How do you solve #(x+3)/(3x-6)<=2#?

2 Answers
May 9, 2018

#x in (-oo, 2) uu [3, oo)#

Explanation:

As per the question, we have

#(x+3)/(3x-6) <= 2#

#:. (x+3)/(3x-6) - 2 <= 0#

#:. (x + 3 -6x + 12)/(3x - 6) <= 0#

#:. (-5x + 15)/(3x - 6) <= 0#

#:. (5x - 15)/(3x - 6) >= 0#

#:. (5(x-3))/(3(x-2)) >= 0#

#:.# By Wavy Curve Method we get,

MS Paint
Note : In the image the orange region represents the area on the numberline to which #x# belongs, i.e from #-oo# to #2# and #3# to #oo#.
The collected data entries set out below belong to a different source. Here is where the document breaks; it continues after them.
theorem execStart_ends :
    ∀ x0 x1 x2, Ends [.time, .power, .boot, .ports, .mboxes, .sessions, .dict, .log, .health, .cores, .hbm, .hbmPoison, .hbmEcc, .larders, .movers, .folds, .parts, .ctxs, .journal, .train, .seeds, .chanUse, .links, .net] x2 (execStart x0 x1 x2) := by
  intro x0 x1 x2
  unfold execStart
  repeat' first
    | with_reducible
        first
        | refine State.access_ends rfl ?_ | exact Keeps.refl _ _ | apply State.odWrite_keeps
    | exact rfl

theorem execStop_ends :
    ∀ x0 x1 x2, Ends [.time, .power, .boot, .ports, .mboxes, .sessions, .dict, .log, .health, .cores, .hbm, .hbmPoison, .hbmEcc, .larders, .movers, .folds, .parts, .ctxs, .journal, .train, .seeds, .chanUse, .links, .net] x2 (execStop x0 x1 x2) := by
  intro x0 x1 x2
  unfold execStop
  repeat' first
    | with_reducible
        first
        | refine State.access_ends rfl ?_ | exact Keeps.refl _ _ | apply State.odWrite_keeps
    | exact rfl

theorem execSwapStep_ends :
    ∀ x0 x1, Ends [.dict, .log, .health, .cores, .scratch, .folds, .parts] x1 (execSwapStep x0 x1) := by
  intro x0 x1
  unfold execSwapStep
  repeat' first
    | with_reducible
        first
        | apply Ends.stay | refine Ends.next ?_ | refine Ends.ite ?_ ?_ | exact Keeps.refl _ _
        | apply State.swap_keeps
    | exact rfl | extract_lets | split

theorem execSysRstNRelease_ends :
    ∀ x0 x1, Ends [.power, .boot, .ports, .cores, .scratch, .hbm, .hbmPoison, .hbmEcc, .larders, .movers, .folds, .chanUse, .links] x1 (execSysRstNRelease x0 x1) := by
  intro x0 x1
  unfold execSysRstNRelease
  repeat' first
    | with_reducible
        first
        | apply Ends.stay | refine Ends.next ?_ | refine Ends.ite ?_ ?_ | exact Keeps.refl _ _
        | apply State.releasePorts_keeps | apply State.supplyHold_keeps
    | exact rfl | dsimp only
    | fail_if_no_progress
      with_reducible
        refine Keeps.lit rfl rfl rfl rfl rfl rfl id ?_ ?_ ?_ ?_ ?_ ?_ ?_ ?_ ?_ ?_ ?_ ?_ ?_ ?_
          ?_ ?_ ?_ ?_ ?_ ?_ ?_ ?_ ?_ ?_ ?_ ?_ ?_ ?_ <;>
        try first | exact Or.inr rfl | exact Or.inl rfl

theorem execTaken_ends :
    ∀ x0 x1, Ends [.time, .power, .boot, .ports, .mboxes, .sessions, .dict, .log, .health, .cores, .hbm, .hbmPoison, .hbmEcc, .larders, .movers, .folds, .parts, .ctxs, .journal, .train, .seeds, .chanUse, .links, .net] x1 (execTaken x0 x1) := by
  intro x0 x1
  unfold execTaken
  repeat' first
    | with_reducible
        first
        | apply Ends.stay | refine Ends.next ?_ | refine Ends.ite ?_ ?_ | exact Keeps.refl _ _
        | apply State.takeMessage_keeps
    | exact rfl

theorem execThermTripN_ends :
    ∀ x0 x1 x2, Ends [.power, .boot, .cores, .scratch, .hbm, .hbmPoison, .hbmEcc, .larders, .movers, .folds, .chanUse, .links] x2 (execThermTripN x0 x1 x2) := by
  intro x0 x1 x2
  unfold execThermTripN
  repeat' first
    | with_reducible
        first
        | apply Ends.stay | refine Ends.next ?_ | refine Ends.ite ?_ ?_ | exact Keeps.refl _ _
        | apply State.dark_keeps | apply State.setJunction_keeps
    | exact rfl | extract_lets | dsimp +zetaDelta only
    | fail_if_no_progress
      with_reducible
        refine Keeps.lit rfl rfl rfl rfl rfl rfl id ?_ ?_ ?_ ?_ ?_ ?_ ?_ ?_ ?_ ?_ ?_ ?_ ?_ ?_
          ?_ ?_ ?_ ?_ ?_ ?_ ?_ ?_ ?_ ?_ ?_ ?_ ?_ ?_ <;>
        try first | exact Or.inr rfl | exact Or.inl rfl

theorem execThrottle_ends :
    ∀ x0 x1 x2, Ends [.power, .dict, .freeCtr] x2 (execThrottle x0 x1 x2) := by
  intro x0 x1 x2
  unfold execThrottle
  repeat' first
    | with_reducible
        first
        | apply Ends.stay | refine Ends.next ?_ | refine Ends.ite ?_ ?_ | exact Keeps.refl _ _
        | apply State.lowerVdd_keeps | apply State.reportJunctions_keeps | apply State.setJunction_keeps
    | exact rfl | extract_lets | split | dsimp +zetaDelta only
    | fail_if_no_progress
      with_reducible
        refine Keeps.lit rfl rfl rfl rfl rfl rfl id ?_ ?_ ?_ ?_ ?_ ?_ ?_ ?_ ?_ ?_ ?_ ?_ ?_ ?_
          ?_ ?_ ?_ ?_ ?_ ?_ ?_ ?_ ?_ ?_ ?_ ?_ ?_ ?_ <;>
        try first | exact Or.inr rfl | exact Or.inl rfl

theorem execTime_ends :
    ∀ x0 x1 x2 x3, Ends [.time, .boot, .ports, .dict, .log, .movers, .links, .net] x3 (execTime x0 x1 x2 x3) := by
  intro x0 x1 x2 x3
  unfold execTime
  repeat' first
    | with_reducible
        first
        | refine State.receive_ends rfl ?_ | assumption | apply State.takeTime_keeps
    | exact rfl | intro _

theorem execTopkReferenceComplete_ends :
    ∀ x0 x1, Ends [.cores] x1 (execTopkReferenceComplete x0 x1) := by
  intro x0 x1
  unfold execTopkReferenceComplete
  repeat' first
    | with_reducible
        first
        | apply Ends.stay | refine Ends.next ?_ | refine Ends.ite ?_ ?_ | exact Keeps.refl _ _
        | apply State.setCore_keeps
    | exact rfl | extract_lets | split

theorem execTrainingItemStart_ends :
    ∀ x0 x1 x2, Ends [.dict, .log, .parts, .ctxs, .journal, .train] x2 (execTrainingItemStart x0 x1 x2) := by
  intro x0 x1 x2
  unfold execTrainingItemStart
  repeat' first
    | with_reducible
        first
        | apply Ends.stay | refine Ends.next ?_ | refine Ends.ite ?_ ?_ | exact Keeps.refl _ _
        | apply State.startTraining_keeps
    | exact rfl | split

theorem execTransfer_ends :
    ∀ x0 x1 x2, Ends [.log, .movers, .parts, .net] x2 (execTransfer x0 x1 x2) := by
  intro x0 x1 x2
  unfold execTransfer
  repeat' first
    | with_reducible
        first
        | apply Ends.stay | refine Ends.next ?_ | refine Ends.ite ?_ ?_ | exact Keeps.refl _ _
        | apply State.queueTransfer_keeps
    | exact rfl | split

theorem execUnassignedAccess_ends :
    ∀ x0 x1 x2, Ends [.log] x2 (execUnassignedAccess x0 x1 x2) := by
  intro x0 x1 x2
  unfold execUnassignedAccess
  repeat' first
    | with_reducible
        first
        | refine Ends.next ?_ | exact Keeps.refl _ _ | apply State.denyBar0_keeps | refine Keeps.ite ?_ ?_
    | exact rfl

theorem execVaux33Excursion_ends :
    ∀ x0, Ends [.power, .boot, .sessions, .cores, .scratch, .hbm, .hbmPoison, .hbmEcc, .larders, .movers, .folds, .chanUse, .links, .net] x0 (execVaux33Excursion x0) := by
  intro x0
  unfold execVaux33Excursion
  repeat' first
    | with_reducible
        first
        | refine Ends.next ?_ | exact Keeps.refl _ _ | apply State.loseVaux_keeps | refine Keeps.ite ?_ ?_
    | exact rfl

theorem execVin48Excursion_ends :
    ∀ x0, Ends [.power, .boot, .cores, .scratch, .hbm, .hbmPoison, .hbmEcc, .larders, .movers, .folds, .chanUse, .links] x0 (execVin48Excursion x0) := by
  intro x0
  unfold execVin48Excursion
  repeat' first
    | with_reducible
        first
        | refine Ends.next ?_ | exact Keeps.refl _ _ | apply State.loseVin_keeps | refine Keeps.ite ?_ ?_
    | exact rfl

theorem execWarmReset_ends :
    ∀ x0, Ends [.power, .boot, .ports, .sessions, .dict, .log, .health, .cores, .scratch, .hbm, .hbmPoison, .hbmEcc, .larders, .movers, .folds, .parts, .ctxs, .chanUse, .links] x0 (execWarmReset x0) := by
  intro x0
  unfold execWarmReset
  repeat' first
    | with_reducible
        first
        | refine Ends.next ?_ | exact Keeps.refl _ _ | apply State.supplyHold_keeps | apply State.warm_keeps
        | refine Keeps.ite ?_ ?_
    | exact rfl

theorem execWindowArrival_ends :
    ∀ x0 x1, Ends [.ports, .dict, .log, .health, .cores, .scratch, .hbm, .hbmPoison, .hbmEcc, .larders, .movers, .parts, .chanUse, .links, .net] x1 (execWindowArrival x0 x1) := by
  intro x0 x1
  unfold execWindowArrival
  repeat' first
    | with_reducible
        first
        | apply Ends.stay | refine Ends.next ?_ | refine Ends.ite ?_ ?_ | exact Keeps.refl _ _
        | apply State.complete_keeps | apply State.failActive_keeps | apply State.setActive_keeps
        | refine Keeps.ite ?_ ?_
    | exact rfl | extract_lets | split

theorem execWrite_ends :
    ∀ x0 x1 x2 x3 x4, Ends [.time, .power, .boot, .ports, .mboxes, .sessions, .dict, .log, .health, .cores, .hbm, .hbmPoison, .hbmEcc, .larders, .movers, .folds, .parts, .ctxs, .journal, .train, .seeds, .chanUse, .links, .net, .freeCtr] x4 (execWrite x0 x1 x2 x3 x4) := by
  intro x0 x1 x2 x3 x4
  unfold execWrite
  repeat' first
    | with_reducible
        first
        | refine Ends.next ?_ | exact Keeps.refl _ _ | apply State.windowGo_keeps | refine Keeps.ite ?_ ?_
    | exact rfl

theorem execWriteFlit_ends :
    ∀ x0 x1 x2, Ends [.dict, .log, .hbm, .hbmPoison, .hbmEcc, .larders, .movers, .links, .net] x2 (execWriteFlit x0 x1 x2) := by
  intro x0 x1 x2
  unfold execWriteFlit
  repeat' first
    | with_reducible
        first
        | refine State.receive_ends rfl ?_ | assumption | apply State.acceptWrite_keeps
    | exact rfl | intro _

end Sys2Proof.Machine
end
#x in (-oo, 2) uu [3, oo)#

Hence, the answer.

May 9, 2018

#color(blue)((-oo,2)uu[3,oo)#

Explanation:

#(x+3)/(3x-6) <=2#

Multiply by #(3x-6)^2# ( valid since this is always positive )

#(3x-6)(x+3)<=2(3x-6)^2#

#3x^2+3x-18<=18x^2-72x+72#

#15x^2-75x+90>=0#

Factor:

#(15x-30)(x-3)>=0#

#(15x-30)(x-3)=0=>x=2,x=3#

Using signs of brackets:

For:

#2<=x<=3#

#+ - >=0color(white)(888)# False

For:

#x<=2#

#- - >=0color(white)(888)# True

For:

#x>=3#

#+ + >=0color(white)(888)# True

Solutions in interval notation:

#(-oo,2)uu[3,oo)#

Notice the use of a open interval for 2, this is because for #x= 2# the denominator would be zero.